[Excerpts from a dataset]
########
-- ==== Sys2Proof/Syntax.lean ====
section
/-! DEFINITION. The instructions: one constructor per row of spec/opcode_table.json (30_encoding.md R55),
with the fields of R53. Register numbers are names; the other fields are the bits of the field as they
stand, and the meanings say how each is read. -/

namespace Sys2Proof

/-- The eight general registers R0 to R7 (10_state.md R10). -/
inductive Reg where
  | r0 | r1 | r2 | r3 | r4 | r5 | r6 | r7
deriving DecidableEq, Repr

/-- The twenty-five instruction forms of R55. -/
inductive Instr where
  /-- BR, requests `n`, `z`, `p` and PCoffset9 (R130). -/
  | br (n z p : Bool) (off : BitVec 9)
  /-- ADD DR, SR1, SR2 (R100). -/
  | addReg (dr sr1 sr2 : Reg)
  /-- ADD DR, SR1, imm5 (R101). -/
  | addImm (dr sr1 : Reg) (imm : BitVec 5)
  /-- LD DR, PCoffset9 (R110). -/
  | ld (dr : Reg) (off : BitVec 9)
  /-- ST SR, PCoffset9 (R114). -/
  | st (sr : Reg) (off : BitVec 9)
  /-- JSR PCoffset11 (R132). -/
  | jsr (off : BitVec 11)
  /-- JSRR BaseR (R133). -/
  | jsrr (base : Reg)
  /-- AND DR, SR1, SR2 (R102). -/
  | andReg (dr sr1 sr2 : Reg)
  /-- AND DR, SR1, imm5 (R103). -/
  | andImm (dr sr1 : Reg) (imm : BitVec 5)
  /-- LDR DR, BaseR, offset6 (R112). -/
  | ldr (dr base : Reg) (off : BitVec 6)
  /-- STR SR, BaseR, offset6 (R116). -/
  | str (sr base : Reg) (off : BitVec 6)
  /-- RTI (R149). -/
  | rti
  /-- NOT DR, SR (R104). -/
  | not (dr sr : Reg)
  /-- LDI DR, PCoffset9 (R111). -/
  | ldi (dr : Reg) (off : BitVec 9)
  /-- STI SR, PCoffset9 (R115). -/
  | sti (sr : Reg) (off : BitVec 9)
  /-- JMP BaseR; RET when BaseR is R7 (R131). -/
  | jmp (base : Reg)
  /-- RES, the reserved opcode 13 (R150). -/
  | res
  /-- LEA DR, PCoffset9 (R113). -/
  | lea (dr : Reg) (off : BitVec 9)
  /-- TRAP, service GETC (R142). -/
  | trapGetc
  /-- TRAP, service OUT (R143). -/
  | trapOut
  /-- TRAP, service PUTS (R144). -/
  | trapPuts
  /-- TRAP, service IN (R145). -/
  | trapIn
  /-- TRAP, service PUTSP (R146). -/
  | trapPutsp
  /-- TRAP, service HALT (R147). -/
  | trapHalt
  /-- TRAP with any other trapvect8 (R148). -/
  | trapOther (vect : BitVec 8)
deriving DecidableEq, Repr

end Sys2Proof
end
########
About this task:
Every line above should be duplicated exactly as it stands.

Solution to this problem:
-- ==== Sys2Proof/Syntax.lean ====
section
/-! DEFINITION. The instructions: one constructor per row of spec/opcode_table.json (30_encoding.md R55),
with the fields of R53. Register numbers are names; the other fields are the bits of the field as they
stand, and the meanings say how each is read. -/

namespace Sys2Proof

/-- The eight general registers R0 to R7 (10_state.md R10). -/
inductive Reg where
  | r0 | r1 | r2 | r3 | r4 | r5 | r6 | r7
deriving DecidableEq, Repr

/-- The twenty-five instruction forms of R55. -/
inductive Instr where
  /-- BR, requests `n`, `z`, `p` and PCoffset9 (R130). -/
  | br (n z p : Bool) (off : BitVec 9)
  /-- ADD DR, SR1, SR2 (R100). -/
  | addReg (dr sr1 sr2 : Reg)
  /-- ADD DR, SR1, imm5 (R101). -/
  | addImm (dr sr1 : Reg) (imm : BitVec 5)
  /-- LD DR, PCoffset9 (R110). -/
  | ld (dr : Reg) (off : BitVec 9)
  /-- ST SR, PCoffset9 (R114). -/
  | st (sr : Reg) (off : BitVec 9)
  /-- JSR PCoffset11 (R132). -/
  | jsr (off : BitVec 11)
  /-- JSRR BaseR (R133). -/
  | jsrr (base : Reg)
  /-- AND DR, SR1, SR2 (R102). -/
  | andReg (dr sr1 sr2 : Reg)
  /-- AND DR, SR1, imm5 (R103). -/
  | andImm (dr sr1 : Reg) (imm : BitVec 5)
  /-- LDR DR, BaseR, offset6 (R112). -/
  | ldr (dr base : Reg) (off : BitVec 6)
  /-- STR SR, BaseR, offset6 (R116). -/
  | str (sr base : Reg) (off : BitVec 6)
  /-- RTI (R149). -/
  | rti
  /-- NOT DR, SR (R104). -/
  | not (dr sr : Reg)
  /-- LDI DR, PCoffset9 (R111). -/
  | ldi (dr : Reg) (off : BitVec 9)
  /-- STI SR, PCoffset9 (R115). -/
  | sti (sr : Reg) (off : BitVec 9)
  /-- JMP BaseR; RET when BaseR is R7 (R131). -/
  | jmp (base : Reg)
  /-- RES, the reserved opcode 13 (R150). -/
  | res
  /-- LEA DR, PCoffset9 (R113). -/
  | lea (dr : Reg) (off : BitVec 9)
  /-- TRAP, service GETC (R142). -/
  | trapGetc
  /-- TRAP, service OUT (R143). -/
  | trapOut
  /-- TRAP, service PUTS (R144). -/
  | trapPuts
  /-- TRAP, service IN (R145). -/
  | trapIn
  /-- TRAP, service PUTSP (R146). -/
  | trapPutsp
  /-- TRAP, service HALT (R147). -/
  | trapHalt
  /-- TRAP with any other trapvect8 (R148). -/
  | trapOther (vect : BitVec 8)
deriving DecidableEq, Repr

end Sys2Proof
end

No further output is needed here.